Let $(u_n)$ be a bounded sequence in $L^2(\mathbb R)$, i.e. there exists $M>0$ such that $||u_n||_{L^2(\mathbb R)}\le M$.
Let $p>2$ and $F:\mathbb R\times \mathbb R\to\mathbb R$ be a continuous function such that $$|F(x, u)|\le c_1 +c_2 |u|^{p-1}\quad\mbox{ for a.e. } x\in\mathbb R, \ \forall u\in\mathbb R,$$ for some $c_1, c_2>0$.
Under these assumptions, is it possible to conclude that $$\sup_{n\in\mathbb N} \int_{\mathbb R}|F(x, u_n)|^2 dx \le M_2,$$ for a constant $M_2>0$?
I'd say yes, as $$|F(x, u_n)|\le c_1 +c_2 |u_n|^{p-1}$$ and $(u_n)_n$ is bounded, but I am not sure about that.
Anyone could please me in proving (or disproving) that?
$\bf{EDIT:}$ By the answer of @Matt it seems that the statement is false.

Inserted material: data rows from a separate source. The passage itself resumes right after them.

/-- The root starts the first change that waits, if it may. -/
def nextChange (b : Block) : Block :=
  match b.fab.waiting with
  | [] => b
  | e :: es =>
    if b.fab.isRoot && changeOpen b then
      beginChange ((b.fab.epoch + 1) % 8) e { b with fab := { b.fab with waiting := es } }
    else b

/-- The body of a LINK_EVENT of port `p`. -/
def linkBody (b : Block) (p : Nat) : List Byte :=
  leBytes p 1 ++ leBytes (b2n (portOf b p).up) 1 ++ leBytes (portOf b p).peerNode 2

/-- The edit that a change of port `p` of this chip makes. -/
def ownEdit (b : Block) (p : Nat) : EpochEdit :=
  let r := portOf b p
  if r.up && r.hello && r.named then .linkUp b.fab.node p r.peerNode r.peerPort else .linkDown b.fab.node p

/-- This chip needs an epoch change, on account of port `p`, with further edits `es`: the root makes it, any other chip asks
the root by LINK_EVENT, further edits following its bytes (R286; for a change of bindings or redirects DESIGN CHOICE, log
entry 15). -/
def requestEdits (p : Nat) (es : List EpochEdit) (b : Block) : Block :=
  if b.fab.isRoot then rootChange (ownEdit b p :: es) b
  else
    let more := if es.isEmpty then [] else Config.epochBytes es
    sendNode 0x08 (linkBody b p ++ more) b.fab.rootNode b

/-- This chip needs an epoch change on account of port `p` alone. -/
def requestChange (p : Nat) (b : Block) : Block := requestEdits p [] b

/-- The root takes a LINK_EVENT from node `n`; `es` are the further edits it carries. -/
def takeLinkEvent (n port : Nat) (up : Bool) (peer : Nat) (es : List EpochEdit) (b : Block) : Block :=
  if !b.fab.isRoot then b else
  let q := match ((tget mapZero b.fab.map peer).links.find? (fun l => l.node == n && l.peer == port)) with
    | some l => l.port
    | none => 0
  rootChange ((if up then .linkUp n port peer q else .linkDown n port) :: es) b

/-- A channel of a mosaic has moved: the channel it leaves is no CHAN tessera of its chip any more, and the one it moves to
becomes one of its own (R289). -/
def bindMoved (b : Block) (e : EpochEdit) : Block :=
  match e with
  | .move id sn sc dn dc =>
    match slotOfId b id with
    | some k =>
      let b := if sn = b.fab.node then modMos k (fun r => { r with chans := clrBit r.chans sc }) b else b
      if dn = b.fab.node then modMos k (fun r => { r with chans := setBit r.chans dc }) b else b
    | none => b
  | _ => b

/-- The moves of a change that has switched take force on this chip. -/
def movesDone (b : Block) : Block :=
  match b.fab.change with
  | some c => c.edits.foldl bindMoved b
  | none => b

/-- EPOCH_APPLY: at the apply edge every bank makes the new epoch current and the old one DRAINING, and `rl_ep_cur` follows
(R25, R280). -/
def epochApply (b : Block) : Block :=
  match b.fab.swAt with
  | none => b
  | some (edge, tag) =>
    if b.time.seq < edge then b else
    let b := modEpoch (b.fab.epoch % 4) (fun e => if e.state == .current then { e with state := .draining } else e) b
    let b := modEpoch (tag % 4) (fun e => { e with state := .current }) b
    let phase := if b.fab.joining then 8 else b.fab.phase
    let b := { b with fab := { b.fab with epoch := tag, swAt := none, phase := phase, joining := false,
                                          waveDead := none, via := [] } }
    nextChange (emit (.epochCur tag) (movesDone b))

/-- A bank or a memory poll of the chip carries the tag (R285). -/
def tagInUse (b : Block) (tag : Nat) : Bool :=
  b.seq.seqrs.any (fun e =>
    (banksOf e.2).any (·.epoch == tag)
    || (match e.2.shadow with | some k => k.epoch == tag | none => false)
    || e.2.dd.any (fun d => match d.2 with
        | some { owner := .poll _, epoch := t, .. } => t == tag
        | _ => false))

/-- Ports of slot `k` in the masks of the epochs that are not FREE, and its ports now. -/
def portsHeld (b : Block) (k : Nat) : Nat :=
  (b.fab.epochs.filter (fun e => e.2.state != .free)).foldl (fun m e => Nat.lor m (tget 0 e.2.masks k)) (mosOf b k).links

/-- Superseded link key generations of a slot are kept until the next epoch is freed (R295), then removed from the slot's
ports; a port that no epoch in use gives the slot any more loses every generation (R345). `old` are the masks of the epoch
just freed. A slot being released gives its keys up after the scrub (R275). -/
def freeKeys (old : Table Nat) (b : Block) (k : Nat) : Block :=
  if (mosOf b k).rel.isSome then b else
  let held := portsHeld b k
  let b := linkDrop k (maskMinus (tget 0 old k) held) (linkOld k held b)
  modMos k (fun m => { m with prevKeys := [] }) b

/-- A chip takes EPOCH_FREE for a drained tag. -/
def freeEpoch (tag : Nat) (b : Block) : Block :=
  let e := epochOf b (tag % 4)
  if e.tag == tag && (e.state == .draining || e.state == .drained) then
    let b := modEpoch (tag % 4) (fun _ => epochZero) b
    (b.fab.slots.map (·.1)).foldl (freeKeys e.masks) b
  else b

/-- The root has an EPOCH_DRAINED from node `n`; with the last one EPOCH_FREE goes out. -/
def drainedFrom (n tag : Nat) (b : Block) : Block :=
  if !b.fab.isRoot then b else
  let ds := b.fab.drains.map (fun d => if d.1 == tag then (d.1, d.2.filter (· != n)) else d)
  let over_ := ds.any (fun d => d.1 == tag && d.2.isEmpty)
  let b := { b with fab := { b.fab with drains := ds.filter (fun d => !d.2.isEmpty) } }
  if !over_ then b else
  let b := ((liveNodes b).filter (· != b.fab.node)).foldl (fun b d => sendNode 0x1C (leBytes tag 1) d b) b
  nextChange (freeEpoch tag b)

/-- EPOCH_DRAIN_DETECT for one table slot: bit `t` of `rl_ep_busy` is low on every port. -/
def drainSlot (busy : List (BitVec 4)) (t : Nat) (b : Block) : Block :=
  let e := epochOf b t
  if e.state != .draining || busy.any (fun x => x.getLsbD t) || tagInUse b e.tag then b else
  let b := modEpoch t (fun e => { e with state := .drained }) b
  if b.fab.isRoot then drainedFrom b.fab.node e.tag b else sendNode 0x1B (leBytes e.tag 1) b.fab.rootNode b

/-- EPOCH_DRAIN_DETECT (R285); `busy` are the values of `rl_ep_busy` on the link ports, from port 0 on. -/
def drainDetect (busy : List (BitVec 4)) (b : Block) : Block := (List.range 4).foldl (fun b t => drainSlot busy t b) b

/-- A node that went down leaves every set of answers awaited (R286). -/
def dropAwaited (n : Nat) (b : Block) : Block :=
  let b := match b.fab.change with
    | some c => ackEpoch n c.tag b
    | none => b
  (b.fab.drains.map (·.1)).foldl (fun b t => drainedFrom n t b) b

end Sys2Proof.Machine
end

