/-- The responder answers one request; `x` is the context whose transcript may be reported. A message that begins with the
number of a session that stands is a secured one. -/
def spdmAnswer (x : Option Nat) (m : List Byte) (b : Block) : List Byte × Block :=
  match b.sec.sessions.find? (fun s => s.id == leNat (m.take 4) && decide (4 ≤ m.length)) with
  | some s => spdmSecured x s m b
  | none =>
    match spdmClear x m b with
    | (.ok rsp, b') => if tooLarge b' rsp then spdmErr (0x0D, 0) b else (rsp, b')
    | (.error e, b) => spdmErr e b

end Sys2Proof.Machine
end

Anyone could please let me understand if it holds true replacing $\mathbb R$ with any compact subset $K$ of $\mathbb R$? Namely, if $$\sup_{n\in\mathbb N} \int_{K}|F(x, u_n)|^2 dx<\infty$$
Without knowing anything further about $F$ this is in general not possible.
For example let $F(x,u) = 1$ then clearly $|F(x,u)| \leq c_1 + c_2|u|^{p-1}$ with $c_1 = 1$ and any $c_2 > 0$. Therefore this $F$ satisfies the conditions on $F$.
Also let $u_n = 0$ for every $n$ so that the sequence $(u_n)$ satisfies its conditions.
However for every $n$ we have $$ \int_\mathbb{R} F(x,u_n)^2 dx = \int_\mathbb{R} 1^2 dx = \infty $$ which shows that there is no finite upper bound.